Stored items
- - -
-- ==== Sys2Proof/Laws/FrameStore.lean ====
section
/-! SUPPORT. The bounds of the frame store (R157 to R163, R170) through every operation. -/

namespace Sys2Proof.Machine

/-- What only a port's own operation and a placing change of the frame store. -/
@[simp] def slotView (s : State) :=
  (s.portU.receiver, s.portD.receiver, s.portU.transmitter, s.portD.transmitter, s.store.fqd, s.store.fqu,
    s.store.hold, s.store.arriving, s.store.reserved)

/-- What every operation but a port's own and a placing leaves of the frame store: no slot taken, no entry
without room. -/
structure StoreGrows (s t : State) : Prop where
  slots : slotView t = slotView s
  iqd : s.iqdHeld ≤ 4 → t.iqdHeld ≤ 4
  iqu : s.iquHeld ≤ t.iquHeld
  iqu4 : s.iquHeld ≤ 4 → t.iquHeld ≤ 4

/-- The transmitter of Port U is among what stays. -/
theorem StoreGrows.txU {s t : State} (h : StoreGrows s t) : t.portU.transmitter = s.portU.transmitter :=
  congrArg (fun v => v.2.2.1) h.slots

/-- The transmitter of Port D is among what stays. -/
theorem StoreGrows.txD {s t : State} (h : StoreGrows s t) : t.portD.transmitter = s.portD.transmitter :=
  congrArg (fun v => v.2.2.2.1) h.slots

/-- An arrival in progress is among what stays. -/
theorem StoreGrows.arriving {s t : State} (h : StoreGrows s t) : t.store.arriving = s.store.arriving :=
  congrArg (fun v => v.2.2.2.2.2.2.2.1) h.slots

/-- A reserved entry is among what stays. -/
theorem StoreGrows.reserved {s t : State} (h : StoreGrows s t) : t.store.reserved = s.store.reserved :=
  congrArg (fun v => v.2.2.2.2.2.2.2.2) h.slots

/-- R158: no forwarding slot is taken or released. -/
theorem StoreGrows.heldForwarding {s t : State} (h : StoreGrows s t) : t.heldForwarding = s.heldForwarding := by
  have e := h.slots
  simp only [slotView, Prod.mk.injEq] at e
  simp only [State.heldForwarding, e]

/-- Two operations that take nothing without room, one after the other. -/
theorem StoreGrows.trans {s t u : State} (h : StoreGrows s t) (k : StoreGrows t u) : StoreGrows s u where
  slots := k.slots.trans h.slots
  iqd := k.iqd ∘ h.iqd
  iqu := Nat.le_trans h.iqu k.iqu
  iqu4 := k.iqu4 ∘ h.iqu4

/-- What the bounds of the frame store read of a state. -/
def storeView (s : State) := (slotView s, s.store.iqd, s.store.iqu)

/-- R157 to R163, R170: states that agree on what is read keep the bounds of the frame store. -/
theorem StoreGrows.of_view {s t : State} (h : storeView t = storeView s) : StoreGrows s t := by
  have slots : slotView t = slotView s := congrArg Prod.fst h
  have entries := congrArg Prod.snd h
  simp only [storeView, Prod.mk.injEq] at entries
  have held : t.iqdHeld = s.iqdHeld ∧ t.iquHeld = s.iquHeld := by
    simp only [slotView, Prod.mk.injEq] at slots
    simp [State.iqdHeld, State.iquHeld, entries, slots]
  exact ⟨slots, fun x => held.1 ▸ x, Nat.le_of_eq held.2.symm, fun x => held.2 ▸ x⟩

/-- Nothing done takes nothing. -/
theorem StoreGrows.refl (s : State) : StoreGrows s s := .of_view rfl

/-- R157 to R163: `queueIqd` takes no slot and no entry without room. -/
theorem queueIqd_grows (s : State) (f) (h : s.iqdRoom = true) : StoreGrows s (s.queueIqd f) := by
  have h : s.store.iqd.length + transmitterEntries s.portD.transmitter < 4 := of_decide_eq_true h
  refine ⟨rfl, fun _ => ?_, Nat.le_refl _, id⟩
  simp [State.iqdHeld]; omega

/-- R157 to R163: `queueIqu` takes no slot and no entry without room. -/
theorem queueIqu_grows (s : State) (f m) (h : s.iquRoom = true) : StoreGrows s (s.queueIqu f m) := by
  have h : s.store.iqu.length + transmitterEntries s.portU.transmitter + s.store.reserved.toNat < 4 := of_decide_eq_true h
  refine ⟨rfl, id, ?_, fun _ => ?_⟩ <;> simp [State.iquHeld] <;> omega

/-- R157 to R163: `sendIfRoom` takes no slot and no entry without room. -/
theorem sendIfRoom_grows (s : State) (r) : StoreGrows s (sendIfRoom s r) := by
  unfold sendIfRoom; split
  · rename_i h; simp at h
    exact (queueIqu_grows s _ _ h.2).trans (.of_view rfl)
  · exact .refl _

/-- R157 to R163: `sendAlarmsOf` takes no slot and no entry without room. -/
theorem sendAlarmsOf_grows (l : List FaultRecord) (s : State) : StoreGrows s (l.foldl sendIfRoom s) := by
  induction l generalizing s with
  | nil => exact .refl _
  | cons r rest ih => exact (sendIfRoom_grows s r).trans (ih _)

/-- R157 to R163: `sendAlarms` takes no slot and no entry without room. -/
theorem sendAlarms_grows (s : State) : StoreGrows s (sendAlarms s) := sendAlarmsOf_grows _ _

/-- R157 to R163: `enterOccurrence` takes no slot and no entry without room. -/
theorem enterOccurrence_grows (o c) (s : State) : StoreGrows s (enterOccurrence o c s) := by
  unfold enterOccurrence; repeat' split
  · exact .of_view (by simp [storeView])
  · exact StoreGrows.trans (.of_view (by simp [storeView])) (sendAlarms_grows _)
  · exact .of_view (by simp [storeView])

/-- R157 to R163: `handle` takes no slot and no entry without room. -/
theorem handle_grows (o) (s : State) : StoreGrows s (handle o s) := by
  unfold handle; dsimp only; split
  · exact .of_view (by simp [storeView])
  · refine StoreGrows.trans ?_ ((enterOccurrence_grows o (s.tables.faultClass o.kind) (handDefect o (countOccurrence o.kind s))).trans (.of_view (by simp [storeView])))
    exact .of_view (by simp [storeView])
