-- ==== Sys2Proof/Laws/HeadBreaks.lean ====
section
/-! SUPPORT. The BROKEN heads (R39, R123) through every operation. -/

namespace Sys2Proof.Machine

/-- What the agreement of heads and mode reads of a state. -/
def headView (s : State) := (s.tables.faultClass .strandBreak, s.lay.heads, s.mode)

/-- R39, R123: states that agree on what is read keep that a BROKEN head has halted the line. -/
theorem State.BreakHalts.of_view {s t : State} (h : headView t = headView s) (hs : s.BreakHalts) : t.BreakHalts := by
  simp [headView] at h
  obtain ⟨h1, h2, h3⟩ := h
  simpa [State.BreakHalts, State.head, h1, h2, h3] using hs

/-- heads kept, mode may change only if no broken -/
theorem State.BreakHalts.mode {s t : State} (ht : t.tables.faultClass .strandBreak = s.tables.faultClass
    .strandBreak) (hl : t.lay.heads = s.lay.heads)
    (hm : s.mode = .halted ∨ s.mode = .parked → t.mode = .halted ∨ t.mode = .parked) (hs : s.BreakHalts) : t.BreakHalts := by
  obtain ⟨a, b, c, d⟩ := hs
  have hh : ∀ u, t.head u = s.head u := fun u => by simp only [State.head, hl]
  exact ⟨ht ▸ a, hl ▸ b, fun u hu => hm (c u (hh u ▸ hu)), fun u v hu hv => d u v (hh u ▸ hu) (hh v ▸ hv)⟩

/-- R38: there are 24 heads after all are rewritten. -/
theorem mapHeads_heads_length (f) (s : State) : (mapHeads f s).lay.heads.length = 24 := by simp [mapHeads, allUnits]

/-- R39, R123: `mapHeads` keeps that a BROKEN head has halted the line. -/
theorem mapHeads_breaks (f) (s : State) (hf : ∀ u h, (f u h).state = .broken → h.state = .broken) (h :
    s.BreakHalts) : (mapHeads f s).BreakHalts := by
  obtain ⟨a, b, c, d⟩ := h
  refine ⟨a, mapHeads_heads_length _ _, fun u hu => ?_, fun u v hu hv => ?_⟩
  · rw [mapHeads_head] at hu; simpa using c u (hf _ _ hu)
  · rw [mapHeads_head] at hu hv; exact d u v (hf _ _ hu) (hf _ _ hv)

/-- R39: where no rewritten head is BROKEN the line may run. -/
theorem mapHeads_none (f) (s : State) (hf : ∀ u h, (f u h).state ≠ .broken) (h :
    s.tables.faultClass .strandBreak = .halt) : (mapHeads f s).BreakHalts :=
  ⟨h, mapHeads_heads_length _ _, fun u hu => absurd (by rwa [mapHeads_head] at hu) (hf _ _), fun u _ hu _ => absurd (by rwa [mapHeads_head] at hu) (hf _ _)⟩

/-- R13: after a HALT request the line is HALTED or PARKED. -/
theorem haltRequest_mode (s : State) : (haltRequest s).mode = .halted ∨ (haltRequest s).mode = .parked := by
  unfold haltRequest; split <;> simp_all

/-- R12, R13: a mode request leaves a stopped line stopped. -/
theorem modeRequest_stopped (c) (s : State) (h : s.mode = .halted ∨ s.mode = .parked) :
    (modeRequest c s).mode = .halted ∨ (modeRequest c s).mode = .parked := by
  cases c <;> simp [modeRequest, h, haltRequest_mode]
  unfold creepRequest; split <;> simp_all
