-- ==== Sys2Proof/Laws/TableRanges.lean ====
section
/-! SUPPORT. The ranges of the loaded tables (R195) through a write (R196). -/

namespace Sys2Proof.Machine

/-- R196: what one field written keeps, all pairs written keep. -/
theorem setFields_ind {α : Type} {P : α → Prop} (sf : α → Nat → Nat → Option α)
    (h : ∀ a i v b, P a → sf a i v = some b → P b) (pairs : List (Byte × BitVec 32)) (a b : α)
    (ha : P a) (hb : setFields sf pairs a = some b) : P b := by
  induction pairs generalizing a with
  | nil => simp [setFields] at hb; exact hb ▸ ha
  | cons p rest ih =>
    simp only [setFields, Option.bind_eq_some_iff] at hb
    obtain ⟨c, hc, hr⟩ := hb
    exact ih c (h _ _ _ _ ha hc) hr

/-- R195: a value in range. -/
theorem inRange_some {lo hi v x : Nat} (h : inRange lo hi v = some x) : lo ≤ x ∧ x ≤ hi := by
  unfold inRange at h; split at h <;> simp_all

/-- R204: a widening in range. -/
theorem inWiden_some {v : Nat} {x : Int} (h : inWiden v = some x) : -2 ≤ x ∧ x ≤ 2 := by
  unfold inWiden at h; dsimp only at h; split at h <;> simp_all

/-- R195: a mark interval in range. -/
theorem inMark_some {v x : Nat} (h : inMarkInterval v = some x) : (x = 0 ∨ 100 ≤ x) ∧ x ≤ 65535 := by
  unfold inMarkInterval at h; split at h
  · simp_all; omega
  · have := inRange_some h; omega

/-- R195: a field of the line settings written keeps their ranges. -/
theorem line_setField (l : LineSettings) (i v) (m) (h : l.InRange) (hm : l.setField i v = some m) : m.InRange := by
  unfold LineSettings.setField at hm
  split at hm <;> simp only [Option.map_eq_some_iff, reduceCtorEq] at hm
  all_goals obtain ⟨x, hx, rfl⟩ := hm
  all_goals unfold LineSettings.InRange at h ⊢
  all_goals first
    | exact h
    | (have := inRange_some hx; simp only; omega)

/-- R195: a field of a product row written keeps its ranges. -/
theorem product_setField (l : ProductRow) (i v) (m) (h : l.InRange) (hm : l.setField i v = some m) : m.InRange := by
  unfold ProductRow.setField at hm
  split at hm <;> simp only [Option.map_eq_some_iff, reduceCtorEq] at hm
  all_goals obtain ⟨x, hx, rfl⟩ := hm
  all_goals unfold ProductRow.InRange at h ⊢
  all_goals first
    | exact h
    | (have := inRange_some hx; simp only; omega)
    | (have := inMark_some hx; simp only; omega)

/-- R195: a field of a lay row written keeps its ranges. -/
theorem lay_setField (l : LayRow) (i v) (m) (h : l.InRange) (hm : l.setField i v = some m) : m.InRange := by
  unfold LayRow.setField at hm
  split at hm <;> simp only [Option.map_eq_some_iff, reduceCtorEq] at hm
  all_goals obtain ⟨x, hx, rfl⟩ := hm
  all_goals unfold LayRow.InRange at h ⊢
  all_goals first
    | exact h
    | (have := inRange_some hx; simp only; omega)

/-- R195: a field of a step row written keeps its ranges. -/
theorem mesh_setField (l : MeshRow) (i v) (m) (h : l.InRange) (hm : l.setField i v = some m) : m.InRange := by
  unfold MeshRow.setField at hm
  split at hm <;> simp only [Option.map_eq_some_iff, reduceCtorEq] at hm
  all_goals obtain ⟨x, hx, rfl⟩ := hm
  all_goals unfold MeshRow.InRange at h ⊢
  all_goals first
    | exact h
    | (have := inRange_some hx; simp only; omega)
    | (have := inWiden_some hx; simp only; omega)

/-- R185: outside row 8 no written action is CLAMP. -/
theorem action_setField (row) (l : Action) (i v) (m) (_h : row ≠ 8 → l ≠ .clamp) (hm :
    setActionField row l i v = some m) :
    row ≠ 8 → m ≠ .clamp := by
  unfold setActionField at hm
  split at hm
  · simp only [Option.bind_eq_some_iff] at hm
    obtain ⟨x, _, hx⟩ := hm
    split at hx
    · simp at hx
    · rename_i hn; simp at hx; subst hx; intro h8 hc; exact hn ⟨hc, h8⟩
  · simp at hm

/-- R123: rows 1 and 15 stay HALT. -/
theorem class_setField (row) (l : FaultClass) (i v) (m) (hr : row = 1 ∨ row = 15) (_h : l = .halt)
    (hm : setClassField row l i v = some m) : m = .halt := by
  unfold setClassField at hm
  split at hm <;> simp_all

/-- A read of a list gives an entry or the default. -/
theorem getD_mem_or {α} (l : List α) (n) (d : α) : l.getD n d ∈ l ∨ l.getD n d = d := by
  rw [List.getD_eq_getElem?_getD]
  cases h : l[n]? with
  | none => simp
  | some a => simp; left; exact List.mem_of_getElem? h

/-- What holds of every entry and of the default holds of a read of the list. -/
theorem getD_of_forall {α} {P : α → Prop} {l : List α} {n} {d : α} (h : ∀ a ∈ l, P a) (hd : P d) :
    P (l.getD n d) := by
  rcases getD_mem_or l n d with hm | hm
  · exact h _ hm
  · rw [hm]; exact hd

/-- R195: the power-up product row is in range. -/
theorem product_powerUp : ProductRow.powerUp.InRange := by unfold ProductRow.InRange; decide

/-- R195: the power-up lay row is in range. -/
theorem lay_powerUp : LayRow.powerUp.InRange := by unfold LayRow.InRange; decide

/-- R195: the power-up step row is in range. -/
theorem mesh_powerUp : MeshRow.powerUp.InRange := by unfold MeshRow.InRange; decide

/-- What holds of every entry and of the one put holds after. -/
theorem forall_set {α} {P : α → Prop} {l : List α} {n} {x : α} (h : ∀ a ∈ l, P a) (hx : P x) :
    ∀ a ∈ l.set n x, P a := by
  intro a ha
  rcases List.mem_or_eq_of_mem_set ha with h' | h'
  · exact h a h'
  · exact h' ▸ hx

/-- R123, R195: a class written in a row of the class table leaves a kind at HALT where the row is another
kind's, or HALT is what is written. -/
theorem class_written {t : Tables} (k : FaultKind) (row : Nat) (x : FaultClass) (h1 : 1 ≤ row)
    (hx : row = k.number → x = .halt) (h : t.faultClass k = .halt) :
    ({ t with faultClasses := t.faultClasses.set (row - 1) x } : Tables).faultClass k = .halt := by
  unfold Tables.faultClass at h ⊢
  have hk : 1 ≤ k.number := by cases k <;> decide
  rw [List.getD_eq_getElem?_getD] at h ⊢
  by_cases e : row = k.number
  · have hn : k.number - 1 < t.faultClasses.length := by
      refine Classical.byContradiction fun hn => ?_
      rw [List.getElem?_eq_none (by omega)] at h
      cases h
    rw [e, hx e, List.getElem?_set_self hn]; rfl
  · rw [List.getElem?_set_ne (by omega)]; exact h

/-- R195, R196: a row written keeps the tables in range. -/
theorem writeRow_inRange (t : Tables) (n : TableName) (row) (pairs) (t' : Tables) (hrow : n.hasRow row = true) (h :
    t.InRange)
    (ht : t.writeRow n row pairs = some t') : t'.InRange := by
  unfold Tables.writeRow at ht
  cases n <;> simp only [Option.map_eq_some_iff] at ht <;> obtain ⟨x, hx, rfl⟩ := ht
  · exact { h with line := setFields_ind _ (fun a i v b => line_setField a i v b) _ _ _ h.line hx }
  · exact { h with stationCount := by simpa using h.stationCount }
  · refine { h with actionCount := by simpa using h.actionCount, clampAlone := fun i hi => ?_ }
    have written : row ≠ 8 → x ≠ .clamp := by
      refine setFields_ind (P := fun a => row ≠ 8 → a ≠ .clamp) _ (fun a i v b => action_setField row a i v b) _ _ _ ?_ hx
      intro h8
      have := h.clampAlone row h8
      rw [List.getD_eq_getElem?_getD]
      cases hh : t.actions[row]? <;> simp_all
    by_cases hir : i = row
    · subst hir
      rw [List.getElem?_set]
      simp; intro _; exact written hi
    · rw [List.getElem?_set_ne (Ne.symm hir)]; exact h.clampAlone i hi
  · refine { h with productCount := by simpa using h.productCount, products := forall_set h.products ?_ }
    refine setFields_ind _ (fun a i v b => product_setField a i v b) _ _ _ ?_ hx
    exact getD_of_forall h.products product_powerUp
  · refine { h with layCount := by simpa using h.layCount, lays := forall_set h.lays ?_ }
    refine setFields_ind _ (fun a i v b => lay_setField a i v b) _ _ _ ?_ hx
    exact getD_of_forall h.lays lay_powerUp
  · refine { h with meshCount := by simpa using h.meshCount, mesh := forall_set h.mesh ?_ }
    refine setFields_ind _ (fun a i v b => mesh_setField a i v b) _ _ _ ?_ hx
    exact getD_of_forall h.mesh mesh_powerUp
  · simp only [TableName.hasRow, Bool.and_eq_true, decide_eq_true_eq] at hrow
    refine { h with
      classCount := by simpa using h.classCount
      breakHalts := class_written .strandBreak row x hrow.1 (fun e => ?_) h.breakHalts
      overlengthHalts := class_written .coilOverlength row x hrow.1 (fun e => ?_) h.overlengthHalts }
    · exact setFields_ind (P := fun a => a = .halt) _ (fun a i v b => class_setField 1 a i v b (.inl rfl)) _ _ _
        h.breakHalts (e ▸ hx)
    · exact setFields_ind (P := fun a => a = .halt) _ (fun a i v b => class_setField 15 a i v b (.inr rfl)) _ _ _
        h.overlengthHalts (e ▸ hx)

/-- R195: the power-up tables are in range. -/
theorem powerUp_inRange : Tables.powerUp.InRange := by
  refine { line := by unfold LineSettings.InRange; decide, clampAlone := ?_, products := ?_, lays := ?_, mesh := ?_
           stationCount := rfl, actionCount := rfl, productCount := rfl, layCount := rfl, meshCount := rfl
           classCount := rfl, breakHalts := rfl, overlengthHalts := rfl }
  · intro i hi
    simp only [Tables.powerUp, defaultActions]
    rw [List.getElem?_set_ne (Ne.symm hi), List.getElem?_replicate]
    split <;> simp
  · intro p hp; rw [List.eq_of_mem_replicate hp]; exact product_powerUp
  · intro p hp; rw [List.eq_of_mem_replicate hp]; exact lay_powerUp
  · intro p hp; rw [List.eq_of_mem_replicate hp]; exact mesh_powerUp
end Sys2Proof.Machine
end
- - -
WHAT YOU WILL DO: Using the data above, print exactly the lines from the line that contains "iqu4 := k.iqu4 ∘ h.iqu4" through the line that contains "theorem StoreGrows.refl (s", with both included.

RESPONSE AREA:
  iqu4 := k.iqu4 ∘ h.iqu4

/-- What the bounds of the frame store read of a state. -/
def storeView (s : State) := (slotView s, s.store.iqd, s.store.iqu)

/-- R157 to R163, R170: states that agree on what is read keep the bounds of the frame store. -/
theorem StoreGrows.of_view {s t : State} (h : storeView t = storeView s) : StoreGrows s t := by
  have slots : slotView t = slotView s := congrArg Prod.fst h
  have entries := congrArg Prod.snd h
  simp only [storeView, Prod.mk.injEq] at entries
  have held : t.iqdHeld = s.iqdHeld ∧ t.iquHeld = s.iquHeld := by
    simp only [slotView, Prod.mk.injEq] at slots
    simp [State.iqdHeld, State.iquHeld, entries, slots]
  exact ⟨slots, fun x => held.1 ▸ x, Nat.le_of_eq held.2.symm, fun x => held.2 ▸ x⟩

/-- Nothing done takes nothing. -/
theorem StoreGrows.refl (s : State) : StoreGrows s s := .of_view rfl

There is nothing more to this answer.